Problem statement |
Would you please retype, exactly, the lines of the listing below between the line with "(w % 64 = 0x09" and the line with "if pos ≤ i ∧", inclusive?

Working data |

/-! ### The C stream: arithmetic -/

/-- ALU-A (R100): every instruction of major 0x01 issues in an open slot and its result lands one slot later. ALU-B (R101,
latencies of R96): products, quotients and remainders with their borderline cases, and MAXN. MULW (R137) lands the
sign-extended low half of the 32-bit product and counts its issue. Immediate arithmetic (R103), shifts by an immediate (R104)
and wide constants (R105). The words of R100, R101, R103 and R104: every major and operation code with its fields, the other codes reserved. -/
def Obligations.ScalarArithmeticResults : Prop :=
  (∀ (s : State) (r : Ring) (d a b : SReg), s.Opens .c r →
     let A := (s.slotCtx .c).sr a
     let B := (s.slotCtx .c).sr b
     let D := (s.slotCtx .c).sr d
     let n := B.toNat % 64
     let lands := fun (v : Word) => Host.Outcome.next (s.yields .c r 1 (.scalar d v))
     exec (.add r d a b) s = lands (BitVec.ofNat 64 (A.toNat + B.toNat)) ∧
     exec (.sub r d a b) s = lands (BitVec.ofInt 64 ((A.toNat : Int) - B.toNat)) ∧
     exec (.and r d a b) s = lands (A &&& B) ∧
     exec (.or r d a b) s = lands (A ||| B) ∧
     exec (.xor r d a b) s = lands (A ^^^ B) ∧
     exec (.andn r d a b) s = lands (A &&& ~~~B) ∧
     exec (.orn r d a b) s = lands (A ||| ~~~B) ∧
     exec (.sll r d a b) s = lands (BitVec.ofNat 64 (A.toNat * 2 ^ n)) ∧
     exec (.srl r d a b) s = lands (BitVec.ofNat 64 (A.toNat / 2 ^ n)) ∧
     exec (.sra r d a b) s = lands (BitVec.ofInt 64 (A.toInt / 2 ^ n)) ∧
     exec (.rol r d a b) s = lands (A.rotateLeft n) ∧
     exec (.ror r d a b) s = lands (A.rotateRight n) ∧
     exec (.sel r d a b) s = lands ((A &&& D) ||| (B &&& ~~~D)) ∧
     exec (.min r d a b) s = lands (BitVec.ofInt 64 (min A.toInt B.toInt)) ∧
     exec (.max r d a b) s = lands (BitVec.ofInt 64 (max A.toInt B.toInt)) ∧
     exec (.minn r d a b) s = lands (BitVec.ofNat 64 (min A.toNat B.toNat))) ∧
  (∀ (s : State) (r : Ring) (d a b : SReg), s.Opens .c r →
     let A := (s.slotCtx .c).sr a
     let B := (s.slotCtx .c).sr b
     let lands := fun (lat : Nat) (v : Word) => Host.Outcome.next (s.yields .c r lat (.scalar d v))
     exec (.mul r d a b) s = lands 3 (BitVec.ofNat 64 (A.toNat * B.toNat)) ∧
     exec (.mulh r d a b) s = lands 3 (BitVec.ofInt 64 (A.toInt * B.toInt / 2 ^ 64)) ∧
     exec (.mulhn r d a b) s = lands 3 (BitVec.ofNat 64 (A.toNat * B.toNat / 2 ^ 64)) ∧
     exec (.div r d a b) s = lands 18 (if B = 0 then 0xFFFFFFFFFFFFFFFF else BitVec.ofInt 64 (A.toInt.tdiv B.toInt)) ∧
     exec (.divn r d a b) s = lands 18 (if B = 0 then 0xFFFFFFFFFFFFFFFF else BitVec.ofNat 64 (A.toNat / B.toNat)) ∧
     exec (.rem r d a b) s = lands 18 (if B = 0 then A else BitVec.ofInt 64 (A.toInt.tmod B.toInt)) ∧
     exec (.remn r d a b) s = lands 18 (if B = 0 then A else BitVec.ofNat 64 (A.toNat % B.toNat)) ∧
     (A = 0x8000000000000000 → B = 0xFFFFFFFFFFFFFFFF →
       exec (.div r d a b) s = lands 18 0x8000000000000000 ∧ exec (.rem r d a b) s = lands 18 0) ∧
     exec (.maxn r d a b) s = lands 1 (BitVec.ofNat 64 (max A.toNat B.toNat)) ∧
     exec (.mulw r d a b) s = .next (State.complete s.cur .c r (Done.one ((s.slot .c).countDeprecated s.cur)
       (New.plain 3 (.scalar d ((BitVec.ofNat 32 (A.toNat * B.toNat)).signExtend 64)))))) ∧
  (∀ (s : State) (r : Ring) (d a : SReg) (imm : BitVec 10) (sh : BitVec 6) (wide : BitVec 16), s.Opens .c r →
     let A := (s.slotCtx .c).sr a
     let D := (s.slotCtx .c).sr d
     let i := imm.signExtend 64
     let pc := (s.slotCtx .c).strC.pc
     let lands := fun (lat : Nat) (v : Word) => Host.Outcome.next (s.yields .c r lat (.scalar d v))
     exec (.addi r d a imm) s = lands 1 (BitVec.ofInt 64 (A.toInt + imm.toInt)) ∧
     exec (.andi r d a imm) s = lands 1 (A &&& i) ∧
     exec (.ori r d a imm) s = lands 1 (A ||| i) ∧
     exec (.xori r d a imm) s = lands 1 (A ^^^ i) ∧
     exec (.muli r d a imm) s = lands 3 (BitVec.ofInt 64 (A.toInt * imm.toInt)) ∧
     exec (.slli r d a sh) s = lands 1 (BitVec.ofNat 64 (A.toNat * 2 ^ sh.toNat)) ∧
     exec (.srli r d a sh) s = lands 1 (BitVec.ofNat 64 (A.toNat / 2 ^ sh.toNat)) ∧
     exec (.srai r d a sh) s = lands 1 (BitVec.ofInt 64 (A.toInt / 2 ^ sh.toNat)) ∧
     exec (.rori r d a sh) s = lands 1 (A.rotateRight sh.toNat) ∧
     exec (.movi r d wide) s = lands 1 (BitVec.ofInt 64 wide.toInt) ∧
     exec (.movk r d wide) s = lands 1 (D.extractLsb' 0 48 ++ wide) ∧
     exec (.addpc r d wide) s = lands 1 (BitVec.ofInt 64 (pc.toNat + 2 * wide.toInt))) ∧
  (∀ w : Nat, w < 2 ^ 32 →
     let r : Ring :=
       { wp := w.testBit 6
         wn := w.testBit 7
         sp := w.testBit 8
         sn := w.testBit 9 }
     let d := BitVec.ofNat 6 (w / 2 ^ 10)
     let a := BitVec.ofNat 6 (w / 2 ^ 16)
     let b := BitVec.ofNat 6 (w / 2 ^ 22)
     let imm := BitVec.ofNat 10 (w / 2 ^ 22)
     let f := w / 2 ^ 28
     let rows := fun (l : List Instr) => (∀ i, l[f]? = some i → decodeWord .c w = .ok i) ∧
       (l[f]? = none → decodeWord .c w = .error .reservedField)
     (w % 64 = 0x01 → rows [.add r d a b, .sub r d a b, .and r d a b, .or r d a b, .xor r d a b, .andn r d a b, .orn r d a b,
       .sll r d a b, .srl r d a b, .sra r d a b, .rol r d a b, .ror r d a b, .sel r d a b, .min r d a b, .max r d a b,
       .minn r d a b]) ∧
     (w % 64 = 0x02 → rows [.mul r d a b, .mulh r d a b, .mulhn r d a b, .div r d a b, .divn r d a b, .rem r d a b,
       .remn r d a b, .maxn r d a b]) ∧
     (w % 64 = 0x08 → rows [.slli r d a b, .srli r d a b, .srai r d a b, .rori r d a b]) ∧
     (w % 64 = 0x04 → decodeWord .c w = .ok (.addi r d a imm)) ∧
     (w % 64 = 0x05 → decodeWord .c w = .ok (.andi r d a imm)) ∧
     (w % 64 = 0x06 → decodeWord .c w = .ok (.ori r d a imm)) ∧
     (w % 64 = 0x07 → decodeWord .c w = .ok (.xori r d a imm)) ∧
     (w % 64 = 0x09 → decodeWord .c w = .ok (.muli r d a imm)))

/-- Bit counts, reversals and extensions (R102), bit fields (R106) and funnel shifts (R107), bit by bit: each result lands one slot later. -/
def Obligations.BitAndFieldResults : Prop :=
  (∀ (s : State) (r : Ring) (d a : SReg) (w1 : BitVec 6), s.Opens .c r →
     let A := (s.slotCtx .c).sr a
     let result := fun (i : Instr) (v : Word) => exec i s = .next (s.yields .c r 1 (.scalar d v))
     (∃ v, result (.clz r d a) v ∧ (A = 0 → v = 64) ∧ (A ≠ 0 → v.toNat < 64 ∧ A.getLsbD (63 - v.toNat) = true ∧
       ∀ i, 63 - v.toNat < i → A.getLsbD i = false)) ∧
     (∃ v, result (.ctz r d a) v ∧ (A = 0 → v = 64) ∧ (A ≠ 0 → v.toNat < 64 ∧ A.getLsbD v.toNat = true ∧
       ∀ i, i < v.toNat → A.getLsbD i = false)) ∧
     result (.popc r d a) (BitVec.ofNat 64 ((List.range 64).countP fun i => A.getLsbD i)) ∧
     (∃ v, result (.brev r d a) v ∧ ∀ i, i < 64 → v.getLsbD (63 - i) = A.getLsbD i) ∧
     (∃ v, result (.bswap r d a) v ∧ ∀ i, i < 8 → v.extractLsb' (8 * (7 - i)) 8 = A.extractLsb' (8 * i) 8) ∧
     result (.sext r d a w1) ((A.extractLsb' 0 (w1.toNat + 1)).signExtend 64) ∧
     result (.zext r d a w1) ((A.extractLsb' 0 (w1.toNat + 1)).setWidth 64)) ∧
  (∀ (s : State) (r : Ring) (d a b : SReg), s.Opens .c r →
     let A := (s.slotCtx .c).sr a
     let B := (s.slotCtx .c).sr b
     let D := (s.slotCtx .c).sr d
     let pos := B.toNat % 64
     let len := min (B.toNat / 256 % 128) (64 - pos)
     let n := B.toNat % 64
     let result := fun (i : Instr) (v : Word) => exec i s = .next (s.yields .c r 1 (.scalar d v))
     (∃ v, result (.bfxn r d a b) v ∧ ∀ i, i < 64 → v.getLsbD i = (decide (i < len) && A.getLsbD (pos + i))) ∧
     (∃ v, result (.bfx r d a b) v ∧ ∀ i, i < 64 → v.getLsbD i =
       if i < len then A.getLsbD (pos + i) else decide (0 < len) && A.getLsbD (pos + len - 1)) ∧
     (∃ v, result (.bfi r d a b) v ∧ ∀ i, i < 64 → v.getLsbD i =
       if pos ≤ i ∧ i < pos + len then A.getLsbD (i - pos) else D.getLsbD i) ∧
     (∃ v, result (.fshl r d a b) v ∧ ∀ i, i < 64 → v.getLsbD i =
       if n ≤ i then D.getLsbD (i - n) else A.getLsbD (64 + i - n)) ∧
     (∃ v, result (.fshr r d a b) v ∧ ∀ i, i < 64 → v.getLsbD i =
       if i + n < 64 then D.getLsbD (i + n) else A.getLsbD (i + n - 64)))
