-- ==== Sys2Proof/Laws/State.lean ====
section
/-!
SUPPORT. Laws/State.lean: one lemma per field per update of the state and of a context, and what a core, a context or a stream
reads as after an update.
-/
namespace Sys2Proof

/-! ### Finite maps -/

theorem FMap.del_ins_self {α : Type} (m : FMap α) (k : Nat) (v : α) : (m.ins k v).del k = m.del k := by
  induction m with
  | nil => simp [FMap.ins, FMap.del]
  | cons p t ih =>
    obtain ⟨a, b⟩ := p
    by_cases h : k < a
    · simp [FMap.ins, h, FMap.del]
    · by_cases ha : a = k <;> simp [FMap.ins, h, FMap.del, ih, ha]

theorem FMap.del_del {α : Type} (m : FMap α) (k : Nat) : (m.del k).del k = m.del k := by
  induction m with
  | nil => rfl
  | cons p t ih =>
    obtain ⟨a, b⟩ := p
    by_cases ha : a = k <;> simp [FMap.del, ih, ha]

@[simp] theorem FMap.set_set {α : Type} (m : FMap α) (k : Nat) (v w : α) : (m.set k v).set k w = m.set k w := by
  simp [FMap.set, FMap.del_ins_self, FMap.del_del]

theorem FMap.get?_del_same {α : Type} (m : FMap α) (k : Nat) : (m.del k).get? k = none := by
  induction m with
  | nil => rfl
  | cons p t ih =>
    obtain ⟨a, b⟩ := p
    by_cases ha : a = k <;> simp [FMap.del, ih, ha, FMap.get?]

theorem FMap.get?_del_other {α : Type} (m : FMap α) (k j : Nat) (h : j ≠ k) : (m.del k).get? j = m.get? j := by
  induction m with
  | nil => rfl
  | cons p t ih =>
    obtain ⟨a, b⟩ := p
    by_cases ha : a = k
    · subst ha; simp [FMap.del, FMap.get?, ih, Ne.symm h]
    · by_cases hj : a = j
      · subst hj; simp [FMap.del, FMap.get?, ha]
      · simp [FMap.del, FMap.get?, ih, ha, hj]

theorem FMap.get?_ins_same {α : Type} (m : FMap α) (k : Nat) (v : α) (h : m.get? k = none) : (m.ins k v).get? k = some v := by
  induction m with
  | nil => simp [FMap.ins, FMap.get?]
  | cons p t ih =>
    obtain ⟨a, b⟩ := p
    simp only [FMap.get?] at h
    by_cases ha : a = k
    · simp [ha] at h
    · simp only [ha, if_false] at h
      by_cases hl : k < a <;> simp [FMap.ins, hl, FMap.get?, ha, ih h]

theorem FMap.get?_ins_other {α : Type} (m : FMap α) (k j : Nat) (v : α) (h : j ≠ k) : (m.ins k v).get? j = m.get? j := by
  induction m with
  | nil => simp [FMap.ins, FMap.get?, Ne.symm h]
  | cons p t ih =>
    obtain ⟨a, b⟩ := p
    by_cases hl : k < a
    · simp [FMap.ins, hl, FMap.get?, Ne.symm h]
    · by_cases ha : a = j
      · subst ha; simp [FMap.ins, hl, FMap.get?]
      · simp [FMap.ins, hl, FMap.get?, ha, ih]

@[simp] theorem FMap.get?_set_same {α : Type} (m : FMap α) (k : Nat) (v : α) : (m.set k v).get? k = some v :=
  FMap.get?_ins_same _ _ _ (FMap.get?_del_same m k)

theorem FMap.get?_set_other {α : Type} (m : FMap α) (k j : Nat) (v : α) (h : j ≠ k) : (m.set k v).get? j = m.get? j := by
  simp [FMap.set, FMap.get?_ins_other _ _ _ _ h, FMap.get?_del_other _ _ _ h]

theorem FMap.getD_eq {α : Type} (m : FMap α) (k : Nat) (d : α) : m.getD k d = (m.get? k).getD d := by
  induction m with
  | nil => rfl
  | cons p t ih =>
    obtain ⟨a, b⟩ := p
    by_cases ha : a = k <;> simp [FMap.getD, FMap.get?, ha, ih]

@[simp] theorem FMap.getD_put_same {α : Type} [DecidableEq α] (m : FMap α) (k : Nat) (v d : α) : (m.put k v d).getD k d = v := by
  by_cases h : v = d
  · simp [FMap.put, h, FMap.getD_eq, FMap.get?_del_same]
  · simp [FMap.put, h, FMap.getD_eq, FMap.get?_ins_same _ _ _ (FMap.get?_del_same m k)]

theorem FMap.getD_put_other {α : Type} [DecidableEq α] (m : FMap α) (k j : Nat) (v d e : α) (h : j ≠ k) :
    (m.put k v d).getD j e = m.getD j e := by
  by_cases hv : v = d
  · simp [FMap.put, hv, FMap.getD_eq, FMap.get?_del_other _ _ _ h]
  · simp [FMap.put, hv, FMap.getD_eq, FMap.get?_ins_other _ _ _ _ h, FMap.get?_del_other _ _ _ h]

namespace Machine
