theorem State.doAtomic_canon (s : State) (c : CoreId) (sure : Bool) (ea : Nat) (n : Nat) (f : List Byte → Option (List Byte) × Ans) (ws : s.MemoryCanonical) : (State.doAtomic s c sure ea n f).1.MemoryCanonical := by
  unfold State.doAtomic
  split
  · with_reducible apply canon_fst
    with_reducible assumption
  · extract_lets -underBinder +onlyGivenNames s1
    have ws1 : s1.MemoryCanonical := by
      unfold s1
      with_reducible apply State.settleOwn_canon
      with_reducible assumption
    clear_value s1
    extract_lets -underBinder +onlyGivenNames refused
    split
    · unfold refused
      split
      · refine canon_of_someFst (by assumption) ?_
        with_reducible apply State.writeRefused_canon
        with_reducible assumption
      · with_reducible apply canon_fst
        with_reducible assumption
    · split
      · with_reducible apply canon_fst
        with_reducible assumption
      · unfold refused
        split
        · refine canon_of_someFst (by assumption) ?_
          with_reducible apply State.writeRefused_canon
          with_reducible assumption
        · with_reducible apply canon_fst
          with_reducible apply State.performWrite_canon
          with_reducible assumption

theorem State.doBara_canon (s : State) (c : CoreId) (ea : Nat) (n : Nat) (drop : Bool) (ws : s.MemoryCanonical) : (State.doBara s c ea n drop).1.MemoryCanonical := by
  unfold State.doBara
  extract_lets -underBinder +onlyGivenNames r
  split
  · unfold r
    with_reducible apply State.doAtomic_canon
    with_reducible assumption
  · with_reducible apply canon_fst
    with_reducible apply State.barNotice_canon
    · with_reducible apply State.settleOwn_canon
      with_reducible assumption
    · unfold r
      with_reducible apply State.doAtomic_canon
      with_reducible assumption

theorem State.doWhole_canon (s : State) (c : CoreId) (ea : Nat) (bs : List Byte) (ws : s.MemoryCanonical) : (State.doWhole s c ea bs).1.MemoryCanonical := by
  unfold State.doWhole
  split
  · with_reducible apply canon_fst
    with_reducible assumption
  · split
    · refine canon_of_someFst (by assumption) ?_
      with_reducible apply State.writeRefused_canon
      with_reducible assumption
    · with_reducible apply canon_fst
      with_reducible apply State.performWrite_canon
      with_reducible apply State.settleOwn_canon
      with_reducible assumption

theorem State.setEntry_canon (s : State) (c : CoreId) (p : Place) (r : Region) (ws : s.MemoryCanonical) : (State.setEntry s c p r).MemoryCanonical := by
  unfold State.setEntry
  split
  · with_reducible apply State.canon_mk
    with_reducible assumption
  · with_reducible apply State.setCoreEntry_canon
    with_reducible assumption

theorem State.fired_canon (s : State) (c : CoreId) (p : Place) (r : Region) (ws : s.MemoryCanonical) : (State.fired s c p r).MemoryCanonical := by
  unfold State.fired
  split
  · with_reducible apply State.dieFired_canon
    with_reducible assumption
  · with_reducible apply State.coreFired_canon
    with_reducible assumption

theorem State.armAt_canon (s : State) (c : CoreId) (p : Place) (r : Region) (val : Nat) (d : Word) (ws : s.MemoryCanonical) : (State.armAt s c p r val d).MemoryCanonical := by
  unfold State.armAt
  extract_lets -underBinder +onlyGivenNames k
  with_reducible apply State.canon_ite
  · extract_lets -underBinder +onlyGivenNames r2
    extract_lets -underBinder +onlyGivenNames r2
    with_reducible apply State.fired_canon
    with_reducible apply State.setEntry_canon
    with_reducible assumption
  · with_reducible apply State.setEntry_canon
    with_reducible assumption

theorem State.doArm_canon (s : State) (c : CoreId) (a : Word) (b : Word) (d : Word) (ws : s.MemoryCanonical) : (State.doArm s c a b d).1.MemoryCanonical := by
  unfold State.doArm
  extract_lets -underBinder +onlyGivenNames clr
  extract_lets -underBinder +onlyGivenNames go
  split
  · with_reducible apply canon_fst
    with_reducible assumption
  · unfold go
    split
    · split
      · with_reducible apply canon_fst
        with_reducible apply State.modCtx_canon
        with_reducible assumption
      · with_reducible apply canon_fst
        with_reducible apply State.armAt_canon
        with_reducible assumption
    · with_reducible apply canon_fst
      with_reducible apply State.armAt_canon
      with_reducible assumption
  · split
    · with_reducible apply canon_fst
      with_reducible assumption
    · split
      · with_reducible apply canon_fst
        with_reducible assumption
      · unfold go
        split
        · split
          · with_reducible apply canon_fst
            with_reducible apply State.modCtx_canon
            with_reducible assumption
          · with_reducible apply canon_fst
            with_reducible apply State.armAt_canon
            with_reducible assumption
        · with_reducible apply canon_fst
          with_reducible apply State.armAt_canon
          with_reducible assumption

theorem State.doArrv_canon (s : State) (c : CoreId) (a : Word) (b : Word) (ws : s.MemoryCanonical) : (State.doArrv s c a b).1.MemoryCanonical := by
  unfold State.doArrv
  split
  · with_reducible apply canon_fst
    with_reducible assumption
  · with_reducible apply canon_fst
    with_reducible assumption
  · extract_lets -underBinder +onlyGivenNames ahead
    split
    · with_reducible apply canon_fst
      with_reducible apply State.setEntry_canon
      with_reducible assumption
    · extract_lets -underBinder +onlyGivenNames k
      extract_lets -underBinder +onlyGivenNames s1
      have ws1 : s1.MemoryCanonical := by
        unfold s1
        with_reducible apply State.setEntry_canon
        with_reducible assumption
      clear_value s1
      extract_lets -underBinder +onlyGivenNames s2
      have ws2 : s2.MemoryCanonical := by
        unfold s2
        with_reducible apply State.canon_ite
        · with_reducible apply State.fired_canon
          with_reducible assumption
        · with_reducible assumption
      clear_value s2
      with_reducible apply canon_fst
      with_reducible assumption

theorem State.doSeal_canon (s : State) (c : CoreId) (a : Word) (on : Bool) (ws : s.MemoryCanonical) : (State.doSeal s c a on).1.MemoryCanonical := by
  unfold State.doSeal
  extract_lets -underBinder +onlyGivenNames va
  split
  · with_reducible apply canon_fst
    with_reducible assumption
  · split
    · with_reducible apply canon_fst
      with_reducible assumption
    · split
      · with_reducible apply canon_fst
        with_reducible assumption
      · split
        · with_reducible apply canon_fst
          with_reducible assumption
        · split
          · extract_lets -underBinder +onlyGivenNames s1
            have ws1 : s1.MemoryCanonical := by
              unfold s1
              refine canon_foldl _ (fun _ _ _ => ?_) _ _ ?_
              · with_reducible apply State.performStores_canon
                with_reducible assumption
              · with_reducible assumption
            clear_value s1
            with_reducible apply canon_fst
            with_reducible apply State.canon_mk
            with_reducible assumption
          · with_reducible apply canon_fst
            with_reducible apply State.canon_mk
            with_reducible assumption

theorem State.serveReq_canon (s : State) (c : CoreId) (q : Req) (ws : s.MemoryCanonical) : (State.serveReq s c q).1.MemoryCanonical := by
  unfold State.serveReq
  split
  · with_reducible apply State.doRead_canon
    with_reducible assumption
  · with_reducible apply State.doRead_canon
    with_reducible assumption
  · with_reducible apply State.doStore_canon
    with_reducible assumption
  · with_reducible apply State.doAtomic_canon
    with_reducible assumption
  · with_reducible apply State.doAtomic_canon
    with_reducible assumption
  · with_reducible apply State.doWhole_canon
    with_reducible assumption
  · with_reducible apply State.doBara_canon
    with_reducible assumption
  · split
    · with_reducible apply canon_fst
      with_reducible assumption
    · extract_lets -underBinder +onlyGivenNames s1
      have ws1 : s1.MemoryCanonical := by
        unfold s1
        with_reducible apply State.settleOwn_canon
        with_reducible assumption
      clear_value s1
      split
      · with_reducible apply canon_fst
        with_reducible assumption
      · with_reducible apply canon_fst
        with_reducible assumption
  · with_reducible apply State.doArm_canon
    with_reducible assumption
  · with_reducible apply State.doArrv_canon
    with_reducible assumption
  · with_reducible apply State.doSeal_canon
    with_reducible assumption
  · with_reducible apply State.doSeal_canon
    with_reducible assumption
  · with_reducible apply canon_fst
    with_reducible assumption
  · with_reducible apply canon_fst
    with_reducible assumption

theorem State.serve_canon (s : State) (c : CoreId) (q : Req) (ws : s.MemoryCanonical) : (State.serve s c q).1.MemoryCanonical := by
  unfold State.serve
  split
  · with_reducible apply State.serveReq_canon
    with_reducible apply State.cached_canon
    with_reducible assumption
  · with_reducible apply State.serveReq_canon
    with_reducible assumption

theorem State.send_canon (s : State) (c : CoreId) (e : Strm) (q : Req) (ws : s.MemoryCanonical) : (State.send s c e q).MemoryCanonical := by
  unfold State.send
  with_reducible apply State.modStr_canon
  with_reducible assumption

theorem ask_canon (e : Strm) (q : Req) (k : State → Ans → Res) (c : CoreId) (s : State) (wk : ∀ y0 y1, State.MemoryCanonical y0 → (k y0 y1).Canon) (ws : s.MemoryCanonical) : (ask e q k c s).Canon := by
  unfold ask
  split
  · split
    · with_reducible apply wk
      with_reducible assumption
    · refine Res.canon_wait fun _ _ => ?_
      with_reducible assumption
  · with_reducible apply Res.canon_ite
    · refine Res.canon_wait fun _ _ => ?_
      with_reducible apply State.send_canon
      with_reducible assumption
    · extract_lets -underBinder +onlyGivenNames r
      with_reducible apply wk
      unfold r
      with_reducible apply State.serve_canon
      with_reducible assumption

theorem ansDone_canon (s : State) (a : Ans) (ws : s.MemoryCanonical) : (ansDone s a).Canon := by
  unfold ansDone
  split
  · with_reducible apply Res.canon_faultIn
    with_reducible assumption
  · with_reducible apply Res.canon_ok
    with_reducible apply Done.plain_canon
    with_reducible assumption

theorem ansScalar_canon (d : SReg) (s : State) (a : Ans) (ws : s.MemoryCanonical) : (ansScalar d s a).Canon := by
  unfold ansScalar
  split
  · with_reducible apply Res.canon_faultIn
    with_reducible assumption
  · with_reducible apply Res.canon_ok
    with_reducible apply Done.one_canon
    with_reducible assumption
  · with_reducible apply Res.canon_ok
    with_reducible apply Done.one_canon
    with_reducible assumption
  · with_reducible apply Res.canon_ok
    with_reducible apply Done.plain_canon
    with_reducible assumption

Task result |
     (w % 64 = 0x09 → decodeWord .c w = .ok (.muli r d a imm)))

/-- Bit counts, reversals and extensions (R102), bit fields (R106) and funnel shifts (R107), bit by bit: each result lands one slot later. -/
def Obligations.BitAndFieldResults : Prop :=
  (∀ (s : State) (r : Ring) (d a : SReg) (w1 : BitVec 6), s.Opens .c r →
     let A := (s.slotCtx .c).sr a
     let result := fun (i : Instr) (v : Word) => exec i s = .next (s.yields .c r 1 (.scalar d v))
     (∃ v, result (.clz r d a) v ∧ (A = 0 → v = 64) ∧ (A ≠ 0 → v.toNat < 64 ∧ A.getLsbD (63 - v.toNat) = true ∧
       ∀ i, 63 - v.toNat < i → A.getLsbD i = false)) ∧
     (∃ v, result (.ctz r d a) v ∧ (A = 0 → v = 64) ∧ (A ≠ 0 → v.toNat < 64 ∧ A.getLsbD v.toNat = true ∧
       ∀ i, i < v.toNat → A.getLsbD i = false)) ∧
     result (.popc r d a) (BitVec.ofNat 64 ((List.range 64).countP fun i => A.getLsbD i)) ∧
     (∃ v, result (.brev r d a) v ∧ ∀ i, i < 64 → v.getLsbD (63 - i) = A.getLsbD i) ∧
     (∃ v, result (.bswap r d a) v ∧ ∀ i, i < 8 → v.extractLsb' (8 * (7 - i)) 8 = A.extractLsb' (8 * i) 8) ∧
     result (.sext r d a w1) ((A.extractLsb' 0 (w1.toNat + 1)).signExtend 64) ∧
     result (.zext r d a w1) ((A.extractLsb' 0 (w1.toNat + 1)).setWidth 64)) ∧
  (∀ (s : State) (r : Ring) (d a b : SReg), s.Opens .c r →
     let A := (s.slotCtx .c).sr a
     let B := (s.slotCtx .c).sr b
     let D := (s.slotCtx .c).sr d
     let pos := B.toNat % 64
     let len := min (B.toNat / 256 % 128) (64 - pos)
     let n := B.toNat % 64
     let result := fun (i : Instr) (v : Word) => exec i s = .next (s.yields .c r 1 (.scalar d v))
     (∃ v, result (.bfxn r d a b) v ∧ ∀ i, i < 64 → v.getLsbD i = (decide (i < len) && A.getLsbD (pos + i))) ∧
     (∃ v, result (.bfx r d a b) v ∧ ∀ i, i < 64 → v.getLsbD i =
       if i < len then A.getLsbD (pos + i) else decide (0 < len) && A.getLsbD (pos + len - 1)) ∧
     (∃ v, result (.bfi r d a b) v ∧ ∀ i, i < 64 → v.getLsbD i =
       if pos ≤ i ∧ i < pos + len then A.getLsbD (i - pos) else D.getLsbD i) ∧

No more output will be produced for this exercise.